In our quest to control blood sugars of people who have diabetes, one of the ‘small blood vessel’ complications of diabetes that we are trying to prevent is damage to the kidneys.  For people who have prediabetes, it has generally been thought that they do not have an increased risk of small vessel disease.  However, there is mounting evidence that prediabetes may in fact cause small vessel damage; a new study suggests that prediabetes may in fact cause kidney damage.

First, let’s talk about what we mean when we say ‘prediabetes’.  Diabetes and prediabetes are defined on the basis of how high blood sugars are.   Quite simply, prediabetic blood sugars are lower than diabetic range blood sugars, but higher than normal blood sugars.  For the exact blood sugar definitions in Canada, please see Table 2 (diabetes) and Table 4 (prediabetes) here.

A study suggesting that prediabetes causes kidney damage was published in the American Journal of Kidney Diseases.  The study was a prospective cohort study that followed 1,261 people without diabetes between the ages of 50-62 for a median time of 5.6 years.  Participants who had prediabetes at the start of the study were at nearly 2 times higher risk of having hyperfiltration (an early manifestation of diabetic kidney disease), and at 1.8 times higher risk of having higher-normal albumin levels in their urine, compared to those with normal blood sugars (albumin in the urine is also a diabetes-related kidney complication). These changes were seen independently of other risk factors such as blood pressure at baseline, and independent of changes in blood pressure medications.

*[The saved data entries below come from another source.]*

/-- Pieces written to memory for a ply (R271, R274 step 5); a merge reads the granule (R343), and the core's own copies of the
lines are dropped (R224). -/
def State.writePieces (s : State) (p : Ply) (m : Pieces) : State × List (Nat × Nat) :=
  m.foldl (init := (s, [])) fun (s, fl) (k, q) =>
    match s.locate (coreAper p.core) p.asid (8 * k) .write with
    | .error x => (s, fl ++ [(x.cause, x.sub)])
    | .ok (a, ia) =>
      let s := if q.nibs.length = 16 then s else s.noteRead p a ia
      let (r, f) := q.result (judged (s.granuleFor p a ia) ia)
      (((s.peerWrite p a).writeRegFor p a ia r).engineWrote p ia, fl ++ f)

/-- Pieces written to a carve (R271, R272). -/
def Carve.writePieces (c : Carve) (m : Pieces) : Carve × List (Nat × Nat) :=
  m.foldl (init := (c, [])) fun (c, fl) (k, q) =>
    let (r, f) := q.result ((c.granule (8 * k)).judge (8 * k))
    (c.putReg (8 * k) r, fl ++ f)

/-! ### A copy -/

/-- A copy as its data path sees it: the map, the box's start, the formats, the image's place. -/
structure CopyJob where
  map : TMap
  start : List Int
  store : Bool             -- .s2g
  cmd : CopyFmt            -- format on the scratchpad side
  mode : Rnd
  sat : BitVec 2
  off : Nat
  deriving DecidableEq, Repr

def CopyJob.src (j : CopyJob) : CopyFmt := if j.store then j.cmd else j.map.fmt
def CopyJob.dst (j : CopyJob) : CopyFmt := if j.store then j.map.fmt else j.cmd

def CopyJob.boxes (j : CopyJob) : List Nat := j.map.dims.map (·.box)

def CopyJob.count (j : CopyJob) : Nat := product j.boxes

/-- Group rows of the box. -/
def CopyJob.rows (j : CopyJob) : List Nat := j.boxes.modify j.map.gdim (· / j.map.group)

def pad (n k : Nat) : Nat := (n + k - 1) / k * k

/-- Bytes of the packed elements, and of the whole image (R268). -/
def CopyJob.elemBytes (j : CopyJob) : Nat := pad ((j.count * fmtNibbles j.cmd + 1) / 2) 8
def CopyJob.imageBytes (j : CopyJob) : Nat :=
  if isGq j.cmd then pad j.elemBytes 256 + pad (4 * product j.rows) 8 else j.elemBytes

/-- R270: whole groups. -/
def CopyJob.grouped (j : CopyJob) : Bool :=
  !((isGq j.dst && !isGq j.src) || isGq j.cmd)
    || ((j.start.getD j.map.gdim 0) % j.map.group == 0 && (j.boxes.getD j.map.gdim 1) % j.map.group == 0)

/-- Places of element `i` and of header `r` of the image, in nibbles. -/
def CopyJob.imageElem (j : CopyJob) (i : Nat) : Nat := 2 * j.off + i * fmtNibbles j.cmd
def CopyJob.imageHeader (j : CopyJob) (r : Nat) : Nat := 2 * (j.off + pad j.elemBytes 256 + 4 * r)

/-- The group row of an element of the box, as an index over `rows`. -/
def CopyJob.rowOf (j : CopyJob) (i : Nat) : Nat := linear j.rows (divAt (boxCoords j.boxes i) j.map.gdim j.map.group)

/-- Tensor coordinates of a group row of the box; none where the row lies wholly outside the extents. -/
def CopyJob.rowCoords (j : CopyJob) (r : Nat) : Option (List Nat) :=
  let g := j.map.group
  let c : List Int := (boxCoords j.rows r).zipIdx.map fun (x, d) =>
    if d = j.map.gdim then (j.start.getD d 0) / (g : Int) + (x : Int) else (j.start.getD d 0) + (x : Int)
  let ok := (c.zip (ceilAt (j.map.dims.map (·.extent)) j.map.gdim g)).all fun x => 0 ≤ x.1 && x.1 < x.2
  if ok then some (c.map Int.toNat) else none

/-- Whether an element lies inside the extents, and its value in the source. -/
def CopyJob.readElem (j : CopyJob) (mem scr : Nat → Got) (i : Nat) : Got :=
  let c := j.map.coords j.start i
  if j.store then readNibbles scr (j.imageElem i) (fmtNibbles j.cmd)
  else if j.map.inside c then readNibbles mem (j.map.nibbleAt c) (fmtNibbles j.map.fmt)
  else { val := 0 }

/-- The header of an element of a GQ source: of its row of the image, or of its own group in the header plane. -/
def CopyJob.readHeader (j : CopyJob) (mem scr : Nat → Got) (i : Nat) : Got :=
  if j.store then readNibbles scr (j.imageHeader (j.rowOf i)) 8
  else
    let c := j.map.coords j.start i
    if j.map.inside c then readNibbles mem (2 * j.map.headerAt (divAt (c.map Int.toNat) j.map.gdim j.map.group)) 8
    else { val := 0 }

/-- An element by R269 when no group is encoded. -/
def CopyJob.elem (j : CopyJob) (mem scr : Nat → Got) (i : Nat) : Got :=
  let x := j.readElem mem scr i
  if isGq j.src && !isGq j.dst then
    if j.store || j.map.inside (j.map.coords j.start i) then
      let h := j.readHeader mem scr i
      let g := x.join h (dequantise j.mode)
      if bitsOf h.val 24 8 ≠ 0 then { g with val := binB16.nan, faults := g.faults ++ [(0x09, 0)] } else g
    else { val := 0 }
  else { x with val := convertElem j.src j.dst j.mode j.sat x.val }

/-- Elements of a group row of the box. -/
def CopyJob.rowElems (j : CopyJob) (r : Nat) : List Nat :=
  let c := boxCoords j.rows r
  (List.range j.map.group).map fun k =>
    linear j.boxes (c.zipIdx.map fun (x, d) => if d = j.map.gdim then x * j.map.group + k else x)

/-- R270: a group encoded: its header, and its elements with their weights. -/
def CopyJob.encodeRow (j : CopyJob) (mem scr : Nat → Got) (r : Nat) : Got × List (Nat × Got) :=
  let n := if j.dst = 8 then 255 else 15
  let xs := (j.rowElems r).map fun i =>
    let inside := j.map.inside (j.map.coords j.start i)
    (i, if inside then j.readElem mem scr i else { val := 0 })
  let b := copyBin j.src
  let all := xs.foldl (fun (a : Got) x => a.join x.2 fun _ _ => 0) { val := 0 }
  let (h, s) := groupEncode n (xs.map fun x => b.decode x.2.val)
  let h := if (j.rowCoords r).isNone then 0 else h     -- R271
  ({ all with val := h }, xs.map fun x => (x.1, { all with val := groupWeightOf n h s (b.decode x.2.val), faults := [] }))

/-- Where element `i` goes; none where a store writes nothing (R271). -/
def CopyJob.elemPlace (j : CopyJob) (i : Nat) : Option Nat :=
  if j.store then
    let c := j.map.coords j.start i
    if j.map.inside c then some (j.map.nibbleAt c) else none
  else some (j.imageElem i)

/-- Where the header of row `r` goes. -/
def CopyJob.headerPlace (j : CopyJob) (r : Nat) : Option Nat :=
  if j.store then (if j.map.hdr then (j.rowCoords r).map fun c => 2 * j.map.headerAt c else none)
  else some (j.imageHeader r)

/-- A header copied with its weights (R269, R271). -/
def CopyJob.copyHeader (j : CopyJob) (mem scr : Nat → Got) (r : Nat) : Got :=
  if j.store then readNibbles scr (j.imageHeader r) 8
  else match j.rowCoords r with
    | some c => readNibbles mem (2 * j.map.headerAt c) 8
    | none => { val := 0 }

/-- The image filled with zeros, padding included (R268, R271). -/
def CopyJob.fill (j : CopyJob) : Pieces :=
  if j.store then []
  else (List.range (2 * j.imageBytes)).foldl (fun m i => Pieces.put m (2 * j.off + i) { val := 0 }) []

/-- The granules of memory that a load reads, by virtual address. -/
def CopyJob.reads (j : CopyJob) : List Nat :=
  if j.store then []
  else
    let elems := (List.range j.count).flatMap fun i =>
      let c := j.map.coords j.start i
      if !j.map.inside c then []
      else
        let n := j.map.nibbleAt c
        let h := 2 * j.map.headerAt (divAt (c.map Int.toNat) j.map.gdim j.map.group)
        [n / 16, (n + fmtNibbles j.map.fmt - 1) / 16] ++ if isGq j.map.fmt then [h / 16] else []
    elems.eraseDups.map (8 * ·)

/-- THE DATA OF A COPY: its pieces at the destination, and the causes found. -/
def CopyJob.run (j : CopyJob) (mem scr : Nat → Got) : Pieces × List (Nat × Nat) :=
  let w := fmtNibbles j.dst
  let put (st : Pieces × List (Nat × Nat)) (place : Option Nat) (g : Got) (k : Nat) : Pieces × List (Nat × Nat) :=
    match place with
    | none => st
    | some n => (st.1.putValue n g k, st.2 ++ g.faults)
  let st : Pieces × List (Nat × Nat) := (j.fill, [])
  if isGq j.dst && !isGq j.src then
    (List.range (product j.rows)).foldl (init := st) fun st r =>
      let (h, ws) := j.encodeRow mem scr r
      let st := put st (j.headerPlace r) h 8
      ws.foldl (fun st x => put st (j.elemPlace x.1) x.2 w) st
  else
    let st := (List.range j.count).foldl (fun st i => put st (j.elemPlace i) (j.elem mem scr i) w) st
    if isGq j.dst then
      (List.range (product j.rows)).foldl (fun st r => put st (j.headerPlace r) (j.copyHeader mem scr r) 8) st
    else st

end Sys2Proof.Machine
end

That prediabetes can cause complications before diabetes develops has a profound impact, in that 1 in 4 Canadian adults has diabetes or prediabetes, with most of those being prediabetic.  (In USA, 44% of American adults have diabetes or prediabetes).  Most people with prediabetes do not know that they have this condition, as there are usually no symptoms of this condition.

While the notion that prediabetes can cause small blood vessel complications is relatively new, it is known that prediabetes (especially impaired glucose tolerance) are at a substantially higher risk of developing BIG vessel complications (eg heart disease).

Knowing that prediabetes can cause organ damage makes two things very clear:

1.  We need to be checking for prediabetes in people who are at risk; and

2.   We need to aggressively prevent and treat prediabetes.